TASK ITEM
Note each line of the entries that includes "nothing". Then copy those lines.

(RECORD SET begins)

-- ==== Sys2Proof/Machine/Ops.lean ====
section
/-!
DEFINITION. The named operations over registers, memory, the bus and control flow, taking an exception and returning from
one (spec/00_scope.md R9; 20_memory.md; 43_branch.md R160; 60_exceptions.md R212; 46_privileged.md R189).
-/

namespace Sys2Proof.Machine

/-! ### General registers (10_state.md R20 to R22) -/

/-- `x[r]`; no register is hardwired (R21). -/
def readReg (s : State) (r : Reg) : Word := s.gpr[r]

/-- `x[r] <- v`. -/
def writeReg (s : State) (r : Reg) (v : Word) : State := { s with gpr := s.gpr.set r.val v r.isLt }

/-! ### Word addresses (10_state.md R25) -/

/-- The byte address `T : 00` of a word address. -/
def byteAddr (t : WordAddr) : Word := t ++ 0#2

/-- Bits 31:2 of a byte address. -/
def wordAddr (a : Word) : WordAddr := a.extractLsb' 2 30

/-! ### Memory bytes and words (20_memory.md R78, R79) -/

/-- What a ROM or SPM byte that is not listed reads as: a free value, fixed for the run (log 3). -/
def unlistedByte (a : Nat) : Byte := Config.initialByte a

/-- The byte at an address of ROM or SPM. -/
def readByte : Memory → Nat → Byte
  | [], a => unlistedByte a
  | (k, b) :: rest, a => if k = a then b else readByte rest a

/-- List a byte at an address, keeping addresses strictly rising. -/
def writeByte : Memory → Nat → Byte → Memory
  | [], a, b => [(a, b)]
  | (k, c) :: rest, a, b =>
    if a < k then (a, b) :: (k, c) :: rest
    else if a = k then (a, b) :: rest
    else (k, c) :: writeByte rest a b

/-- The word at a byte address. -/
def readWord (m : Memory) (a : Nat) : Word :=
  wordOfBytes (readByte m a) (readByte m (a + 1)) (readByte m (a + 2)) (readByte m (a + 3))

/-- Replace the whole word at a byte address (R79: "There are no byte enables and no partial write"). -/
def writeWord (m : Memory) (a : Nat) (v : Word) : Memory :=
  writeByte (writeByte (writeByte (writeByte m a (byteOfWord v 0)) (a + 1) (byteOfWord v 1)) (a + 2) (byteOfWord v 2))
    (a + 3) (byteOfWord v 3)

/-- Enter an address into a strictly rising list of addresses. -/
def insertAddr : List Nat → Nat → List Nat
  | [], a => [a]
  | k :: rest, a => if a < k then a :: k :: rest else if a = k then k :: rest else k :: insertAddr rest a

/-- The words that STW has written once the word at `a` is one of them (R90). -/
def noteStored (l : List Nat) (a : Nat) : List Nat := insertAddr l a

/-! ### The bus (20_memory.md R72 to R76) -/

/-- What answers at an aligned byte address: the window by address bits 31:29, then the device's own range. -/
def locate (a : Word) : Location :=
  let offset := a.toNat % Config.windowSize
  match a.toNat / Config.windowSize with
  | 0 => if offset < Config.romSize then .rom else .romHole
  | 1 => if offset < Config.spmSize then .spm else .unmapped
  | 2 =>
    match offset with
    | 0x0 => .timer .control
    | 0x4 => .timer .interrupt
    | 0x8 => .timer .expiration
    | 0xC => .timer .counter
    | _ => .unmapped
  | 3 =>
    match offset with
    | 0x0 => .uart .status
    | 0x4 => .uart .data
    | _ => .unmapped
  | 4 =>
    match offset with
    | 0x0 => .gpio .input
    | 0x4 => .gpio .output
    | 0x8 => .gpio .inout
    | 0xC => .gpio .direction
    | _ => .unmapped
  | _ => .unmapped

/-- `MemRead(a, 4)`, or nothing where there is no responder (R74, R78). No read has a side effect (R85). -/
def busRead (s : State) (a : Word) : Option Word :=
  match locate a with
  | .rom => some (readWord s.mem a.toNat)
  | .spm => some (readWord s.mem a.toNat)
  | .timer r => some (timerRead s.timer r)
  | .uart r => some (uartRead s.uart r)
  | .gpio r => some (gpioRead s.gpio r)
  | .romHole => none
  | .unmapped => none

/-- `MemWrite(a, 4, v)`, or the refusal the spec gives the store (R74, R79, R91; 60_exceptions.md R235, R242). Every
word it writes counts as stored (R90: "a fetch from a word that an STW of the same run has written is refused"), a device register
too (log 41). -/
def busWrite (s : State) (a : Word) (v : Word) : Except Refusal State :=
  match locate a with
  | .rom => .error (.storeToRom a)
  | .romHole => .error (.storeToRom a)
  | .spm => .ok { s with mem := writeWord s.mem a.toNat v, stored := noteStored s.stored a.toNat }
  | .timer r => .ok { s with timer := timerWrite s.timer r v, stored := noteStored s.stored a.toNat }
  | .uart r =>
    match uartWrite s.uart r v with
    | .ok u => .ok { s with uart := u, stored := noteStored s.stored a.toNat }
    | .error e => .error e
  | .gpio r =>
    match gpioWrite s.gpio r v with
    | .ok g => .ok { s with gpio := g, stored := noteStored s.stored a.toNat }
    | .error e => .error e
  | .unmapped => .error (.storeNoResponder a)

/-! ### Control flow (43_branch.md R160) -/

/-- The address after an instruction that is no branch and raises nothing: the target of a taken branch whose slot this
was, else `pc + 4`. -/
def successor (s : State) : Word :=
  match s.pending with
  | .slot (some t) => byteAddr t
  | .slot none => s.pc + 4#32
  | .none => s.pc + 4#32

/-- Go on after an instruction that is no branch (R160, "else"). -/
def advance (s : State) : State := { s with pc := successor s, pending := .none }

/-- Whether the instruction at `pc` stands in a delay slot (10_state.md R45). -/
def inDelaySlot (s : State) : Bool :=
  match s.pending with
  | .none => false
  | .slot _ => true

/-- `branch_to`, or the not-taken case: the next instruction is the slot at `pc + 4` (R160). -/
def enterSlot (s : State) (target : Option WordAddr) : State :=
  { s with pc := s.pc + 4#32, pending := .slot target }

/-- A branch instruction: refused in a delay slot (R168). -/
def branch (s : State) (target : Option WordAddr) : Result :=
  if inDelaySlot s then .refused .branchInDelaySlot else .next (enterSlot s target)

/-- What CALL writes to `r31`: the address of the CALL plus `CALL_LINK_OFFSET` (R167, log 5). -/
def callLink (pc : Word) : Word := pc + Config.callLinkOffset

/-! ### Exceptions (60_exceptions.md R200, R212; 46_privileged.md R189) -/

/-- CODE of a cause (R200). -/
def causeCode : Cause → BitVec 3
  | .externalInterrupt => 1#3
  | .undefinedInstruction => 2#3
  | .arithmeticOverflow => 3#3
  | .addressMissAlign => 4#3
  | .trap => 5#3
  | .privilegeViolation => 6#3

/-- Taking an exception: the nine assignments of R212, with `pc` the address of the instruction that did not complete. -/
def enterException (c : Cause) (s : State) : State :=
  { s with
    prevStatus := s.status
    status := { ie := false, em := .kernel }
    epc := wordAddr s.pc
    excCode := { d := inDelaySlot s, code := causeCode c }
    pending := .none
    pc := byteAddr s.expVec }

/-- `raise E` (00_scope.md R9): nothing else is written. -/
def raise (c : Cause) (s : State) : Result := .next (enterException c s)

/-- The effect of EXRT in kernel mode (46_privileged.md R189). -/
def returnFromException (s : State) : State :=
  { s with status := s.prevStatus, pending := .none, pc := byteAddr s.epc }

/-- The mode test that begins each privileged instruction (46_privileged.md R185). -/
def inKernelMode (s : State) (body : Result) : Result :=
  match s.status.em with
  | .kernel => body
  | .user => raise .privilegeViolation s

/-- An instruction that writes one general register and goes on. -/
def writeAndAdvance (s : State) (r : Reg) (v : Word) : Result := .next (advance (writeReg s r v))

end Sys2Proof.Machine
end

(RECORD SET ends)

OUTPUT FOR THIS TASK
/-- `MemRead(a, 4)`, or nothing where there is no responder (R74, R78). No read has a side effect (R85). -/
/-- The address after an instruction that is no branch and raises nothing: the target of a taken branch whose slot this
/-- `raise E` (00_scope.md R9): nothing else is written. -/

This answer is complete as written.